▶ **TASK DETAILS**
Copy nothing from the entries below except the lines from the one containing "Within (Region.mask (footprint (.lowWordRead" through the one containing "[.reg .RSV_EVENT, .reg", and copy those exactly.

▶ **MATERIAL FOR THIS TASK**
theorem within_State_gateClusters {s : State} (hs : Within m s₀ s) (hm : Sub 0x4000000000000000000000000000000000000000000000000000000000000000000000000000000000000 m)  : Within m s₀ (State.gateClusters s) := by
  unfold State.gateClusters
  repeat' first
    | with_reducible assumption
    | exact Sub.up hm (by decide)
    | exact Sub.bit hm (by decide)
    | (intro x; (first | (refine within_cut (m := m) (s₀ := s₀) x ?_ ?_; unfold x; rotate_left; clear_value x; intro hx) | skip))
    | lift_lets -underBinder
    | with_reducible apply within_State_setWord
    | with_reducible apply within_State_each

theorem within_p2Effect {s : State} (hs : Within m s₀ s) (hm : Sub 0x1000000000000000004000000000000000000000000000000000000000000000000000000000008000000000000000000000000 m)  : Within m s₀ (p2Effect s) := by
  unfold p2Effect
  repeat' first
    | with_reducible assumption
    | exact Sub.up hm (by decide)
    | exact Sub.bit hm (by decide)
    | intro _
    | with_reducible apply within_ite
    | with_reducible apply within_State_setPState
    | with_reducible apply within_State_gateClusters
    | (intro x; (first | (refine within_cut (m := m) (s₀ := s₀) x ?_ ?_; unfold x; rotate_left; clear_value x; intro hx) | skip))
    | (refine within_of_snd (by assumption) ?_)
    | (refine within_of_fst (by assumption) ?_)
    | (split)

theorem within_State_checkpointAll {s : State} (hs : Within m s₀ s) (hm : Sub 0x400200000000000000000000000000000000000000000000000000000000000000000000000000000000000000000000000000000 m)  : Within m s₀ (State.checkpointAll s) := by
  unfold State.checkpointAll
  repeat' first
    | with_reducible assumption
    | exact Sub.up hm (by decide)
    | exact Sub.bit hm (by decide)
    | (intro x; (first | (refine within_cut (m := m) (s₀ := s₀) x ?_ ?_; unfold x; rotate_left; clear_value x; intro hx) | skip))
    | lift_lets -underBinder
    | with_reducible apply within_ite
    | with_reducible apply within_State_checkpoint
    | with_reducible apply within_State_modAqf
    | with_reducible apply within_State_each
    | with_reducible apply within_foldl
    | with_reducible apply within_State_programCells
    | (apply within_mk <;> first | exact Or.inl (by with_reducible rfl) | exact Or.inr (Sub.bit hm (by decide)) | with_reducible rfl | rfl | exact Or.inl rfl | (simp; done) | skip)
    | (refine within_of_snd (by assumption) ?_)
    | (refine within_of_fst (by assumption) ?_)
    | (split)
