-- ==== Sys2Proof/Laws/WithinWeir.lean ====
section
/-! SUPPORT. What the operations of Machine/Weir.lean can change, and that they keep a state sound. -/
namespace Sys2Proof.Machine

variable {m : Nat} {s₀ : State}

theorem within_State_returnBuf {s : State} (r : Nat) (x : ReadyBatch) (hs : Within m s₀ s) (hm : Sub 0x204000000000000000000000000000000000000000000000000000000000001000000000000000040080000000000008000000000 m)  : Within m s₀ (State.returnBuf s r x) := by
  unfold State.returnBuf
  repeat' first
    | with_reducible assumption
    | exact Sub.up hm (by decide)
    | exact Sub.bit hm (by decide)
    | (intro x; (first | (refine within_cut (m := m) (s₀ := s₀) x ?_ ?_; unfold x; rotate_left; clear_value x; intro hx) | skip))
    | lift_lets -underBinder
    | with_reducible apply within_ite
    | with_reducible apply within_showBasin
    | with_reducible apply within_State_freeBufs
    | with_reducible apply within_State_modRill

theorem within_State_evict {s : State} (need room : Nat) (h : Within m s₀ s) (n : Nat) (hm : Sub 0x20A00000000000000000000000000000000000000010480060000000000000000000000000000000000000000000000000000000 m) :
    Within m s₀ (s.evict need room n) := by
  induction n generalizing s with
  | zero => exact h
  | succ n ih =>
    have hw := Sub.up (a := 0x20000000000000000000000000000000000000000000000000000000000000000000000000000000000000000000000000000000) hm (by decide)
    unfold State.evict
    apply within_ite <;> intro _
    · exact h
    · split
      · exact ih (within_State_modWeir _ h hw rfl)
      · split
        · next b _ =>
          have h1 := within_State_modBatch b.id (fun b => { b with pooled := true }) h (Sub.up hm (by decide))
          have h2 : Within m s₀ (b.owedFlows.foldl (fun s f => s.miss b.id f) (s.modBatch b.id (fun b => { b with pooled := true }))) :=
            within_foldl (fun s f hs => within_State_miss _ _ hs (Sub.up hm (by decide))) h1
          exact ih (within_State_modWeir _ (within_State_settle _ (within_State_ev _ h2 (Sub.bit hm (by decide))) (Sub.up hm (by decide)))
            hw rfl)
        · exact h
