-- ==== Sys2Proof/Laws/ExecAccess.lean ====
section
/-! SUPPORT. Each command of Machine/Access.lean changes nothing outside its footprint, and keeps a sound state sound. -/
namespace Sys2Proof.Machine

variable {s t : State}

theorem within_exec_registerWrite {a0 a1 a2 a3 a4} (hs : Sound s) (h : exec (.registerWrite a0 a1 a2 a3 a4) s = .next t) :
    Within (Region.mask (footprint (.registerWrite a0 a1 a2 a3 a4))) s t := by
  have h1 : Within (Region.mask (footprint (.registerWrite a0 a1 a2 a3 a4))) s (finish s (writeAccess a0 a1 a2 a3 a4 s)) :=
    within_finish _ (within_writeAccess _ _ _ _ _ (Within.start hs) (Region.mask_mono fun p hp => hp))
      Region.mask_ends
  replace h : execRegisterWrite a0 a1 a2 a3 a4 s = .next t := h
  cases h
  exact h1

theorem within_exec_selectWrite {a0 a1 a2} (hs : Sound s) (h : exec (.selectWrite a0 a1 a2) s = .next t) :
    Within (Region.mask (footprint (.selectWrite a0 a1 a2))) s t := by
  cases h
  have hw : Sub (Region.mask (.out :: .host :: writeParts 0 (selReg a1).place.base)) (Region.mask (.out :: .host :: .power :: .sel :: violParts)) := by
    clear hs; cases a1 <;> decide
  exact within_finish _ (within_writeAccess _ _ _ _ _ (Within.start hs) hw) Region.mask_ends

theorem within_exec_lowWordRead {a0 a1 a2} (hs : Sound s) (h : exec (.lowWordRead a0 a1 a2) s = .next t) :
    Within (Region.mask (footprint (.lowWordRead a0 a1 a2))) s t := by
  have hm : Sub 0x1A800000000000E0000007FC0000000000000000200000000000000000000000000000000000000000000000000000000000000 (Region.mask (footprint (.lowWordRead a0 a1 a2))) := (by decide : Sub _ (Region.mask (.out :: .host :: (violParts ++ [.reg .SDL_TIME, .reg .DBG_W_DIGEST_HI, .reg .DBG_W_MIN, .reg .DBG_W_MAX, .reg .DBG_W_MEAN, .reg .DBG_W_FINITE, .reg .DBG_W_NONFINITE, .reg .DBG_W_STEP_LO, .reg .DBG_W_STEP_HI, .reg .DBG_W_HIST, .latched, .power]))))
  replace hs := Within.start (m := Region.mask (footprint (.lowWordRead a0 a1 a2))) hs
  replace h : execLowWordRead a0 a1 a2 s = .next t := h
  unfold execLowWordRead at h
  repeat' (first | (cases h; done) | split at h)
  all_goals try cases h
  all_goals repeat' first
    | with_reducible assumption
    | exact Sub.up hm (by decide)
    | exact Sub.bit hm (by decide)
    | with_reducible apply within_readAccess
    | with_reducible apply within_finish

theorem within_exec_bar4Access {a0 a1 a2 a3 a4} (hs : Sound s) (h : exec (.bar4Access a0 a1 a2 a3 a4) s = .next t) :
    Within (Region.mask (footprint (.bar4Access a0 a1 a2 a3 a4))) s t := by
  have hm : Sub 0x801A100000000000E000000000000000000000000000000000000000000F000000000000000000000000000000000000000000000 (Region.mask (footprint (.bar4Access a0 a1 a2 a3 a4))) := (by decide : Sub _ (Region.mask (.out :: .host :: (violParts ++ [.reg .RSV_EVENT, .reg .RSV_ECC_CORR, .reg .RSV_ECC_UNCORR, .reg .RSV_ECC_COL, .memory, .power, .svc]))))
  replace hs := Within.start (m := Region.mask (footprint (.bar4Access a0 a1 a2 a3 a4))) hs
  replace h : execBar4Access a0 a1 a2 a3 a4 s = .next t := h
  unfold execBar4Access at h
  repeat' (first | (cases h; done) | split at h)
  all_goals try cases h
  all_goals repeat' first
    | with_reducible assumption
    | exact Sub.up hm (by decide)
    | exact Sub.bit hm (by decide)
    | with_reducible apply within_windowAccess
    | with_reducible apply within_finish

theorem within_exec_registerRead {a0 a1 a2 a3} (hs : Sound s) (h : exec (.registerRead a0 a1 a2 a3) s = .next t) :
    Within (Region.mask (footprint (.registerRead a0 a1 a2 a3))) s t := by
  have hm : Sub 0x1A800000000000E0000007FC0000000000000000200000000000000000000000000000000000000000000000000000000000000 (Region.mask (footprint (.registerRead a0 a1 a2 a3))) := (by decide : Sub _ (Region.mask (.out :: .host :: (violParts ++ [.reg .SDL_TIME, .reg .DBG_W_DIGEST_HI, .reg .DBG_W_MIN, .reg .DBG_W_MAX, .reg .DBG_W_MEAN, .reg .DBG_W_FINITE, .reg .DBG_W_NONFINITE, .reg .DBG_W_STEP_LO, .reg .DBG_W_STEP_HI, .reg .DBG_W_HIST, .latched, .power]))))
  replace hs := Within.start (m := Region.mask (footprint (.registerRead a0 a1 a2 a3))) hs
  replace h : execRegisterRead a0 a1 a2 a3 s = .next t := h
  unfold execRegisterRead at h
  repeat' (first | (cases h; done) | split at h)
  all_goals try cases h
  all_goals repeat' first
    | with_reducible assumption
    | exact Sub.up hm (by decide)
    | exact Sub.bit hm (by decide)
    | with_reducible apply within_readAccess
    | with_reducible apply within_finish

end Sys2Proof.Machine
end

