-- ==== Sys2Proof/Laws/ExecResets.lean ====
section
/-! SUPPORT. Each command of Machine/Resets.lean changes nothing outside its footprint, and keeps a sound state sound. -/
namespace Sys2Proof.Machine

variable {s t : State}

theorem within_exec_functionLevelReset (hs : Sound s) (h : exec (.functionLevelReset) s = .next t) :
    Within (Region.mask (footprint .functionLevelReset)) s t := by
  have hm : Sub 0x601A000000000000000000000000000000000000000000000000000000000010000000000000FFFFFFC0000000000008000000000 (Region.mask (footprint (.functionLevelReset))) := (by decide : Sub _ (Region.mask (.out :: .host :: (functionParts ++ poolParts ++ [.power, .basin, .aqf]))))
  replace hs := Within.start (m := Region.mask (footprint (.functionLevelReset))) hs
  replace h : execFunctionLevelReset s = .next t := h
  unfold execFunctionLevelReset at h
  repeat' (first | (cases h; done) | split at h)
  all_goals try cases h
  all_goals repeat' first
    | with_reducible assumption
    | exact Sub.up hm (by decide)
    | exact Sub.bit hm (by decide)
    | with_reducible apply within_finish
    | with_reducible apply within_flrEffect

theorem within_exec_linkDown (hs : Sound s) (h : exec (.linkDown) s = .next t) :
    Within (Region.mask (footprint .linkDown)) s t := by
  have hm : Sub 0xE01A000000000000000000000000000000000000000000000000000000000010000000000000FFFFFFC0000000000008000000000 (Region.mask (footprint (.linkDown))) := (by decide : Sub _ (Region.mask (.out :: .host :: (functionParts ++ poolParts ++ [.power, .basin, .aqf, .svc]))))
  replace hs := Within.start (m := Region.mask (footprint (.linkDown))) hs
  replace h : execLinkDown s = .next t := h
  unfold execLinkDown at h
  repeat' (first | (cases h; done) | split at h)
  all_goals try cases h
  all_goals repeat' first
    | with_reducible assumption
    | exact Sub.up hm (by decide)
    | exact Sub.bit hm (by decide)
    | with_reducible apply within_finish
    | with_reducible apply within_linkDownEffect

theorem within_exec_thermtrip (hs : Sound s) (h : exec (.thermtrip) s = .next t) :
    Within (Region.mask (footprint .thermtrip)) s t := by
  have hm : Sub 0x401A00000000000000000400000000000000000000000000000000000000000000000000000000000000000000000000000000000 (Region.mask (footprint (.thermtrip))) := (by decide : Sub _ (Region.mask (.out :: .host :: ([.reg .PWR_EVENT, .power, .aqf]))))
  replace hs := Within.start (m := Region.mask (footprint (.thermtrip))) hs
  replace h : execThermtrip s = .next t := h
  unfold execThermtrip at h
  repeat' (first | (cases h; done) | split at h)
  all_goals try cases h
  all_goals repeat' first
    | with_reducible assumption
    | exact Sub.up hm (by decide)
    | exact Sub.bit hm (by decide)
    | with_reducible apply within_finish
    | with_reducible apply within_thermtripEffect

▶ **RESPONSE TO THE EXERCISE**
    Within (Region.mask (footprint (.lowWordRead a0 a1 a2))) s t := by
  have hm : Sub 0x1A800000000000E0000007FC0000000000000000200000000000000000000000000000000000000000000000000000000000000 (Region.mask (footprint (.lowWordRead a0 a1 a2))) := (by decide : Sub _ (Region.mask (.out :: .host :: (violParts ++ [.reg .SDL_TIME, .reg .DBG_W_DIGEST_HI, .reg .DBG_W_MIN, .reg .DBG_W_MAX, .reg .DBG_W_MEAN, .reg .DBG_W_FINITE, .reg .DBG_W_NONFINITE, .reg .DBG_W_STEP_LO, .reg .DBG_W_STEP_HI, .reg .DBG_W_HIST, .latched, .power]))))
  replace hs := Within.start (m := Region.mask (footprint (.lowWordRead a0 a1 a2))) hs
  replace h : execLowWordRead a0 a1 a2 s = .next t := h
  unfold execLowWordRead at h
  repeat' (first | (cases h; done) | split at h)
  all_goals try cases h
  all_goals repeat' first
    | with_reducible assumption
    | exact Sub.up hm (by decide)
    | exact Sub.bit hm (by decide)
    | with_reducible apply within_readAccess
    | with_reducible apply within_finish

theorem within_exec_bar4Access {a0 a1 a2 a3 a4} (hs : Sound s) (h : exec (.bar4Access a0 a1 a2 a3 a4) s = .next t) :
    Within (Region.mask (footprint (.bar4Access a0 a1 a2 a3 a4))) s t := by
  have hm : Sub 0x801A100000000000E000000000000000000000000000000000000000000F000000000000000000000000000000000000000000000 (Region.mask (footprint (.bar4Access a0 a1 a2 a3 a4))) := (by decide : Sub _ (Region.mask (.out :: .host :: (violParts ++ [.reg .RSV_EVENT, .reg .RSV_ECC_CORR, .reg .RSV_ECC_UNCORR, .reg .RSV_ECC_COL, .memory, .power, .svc]))))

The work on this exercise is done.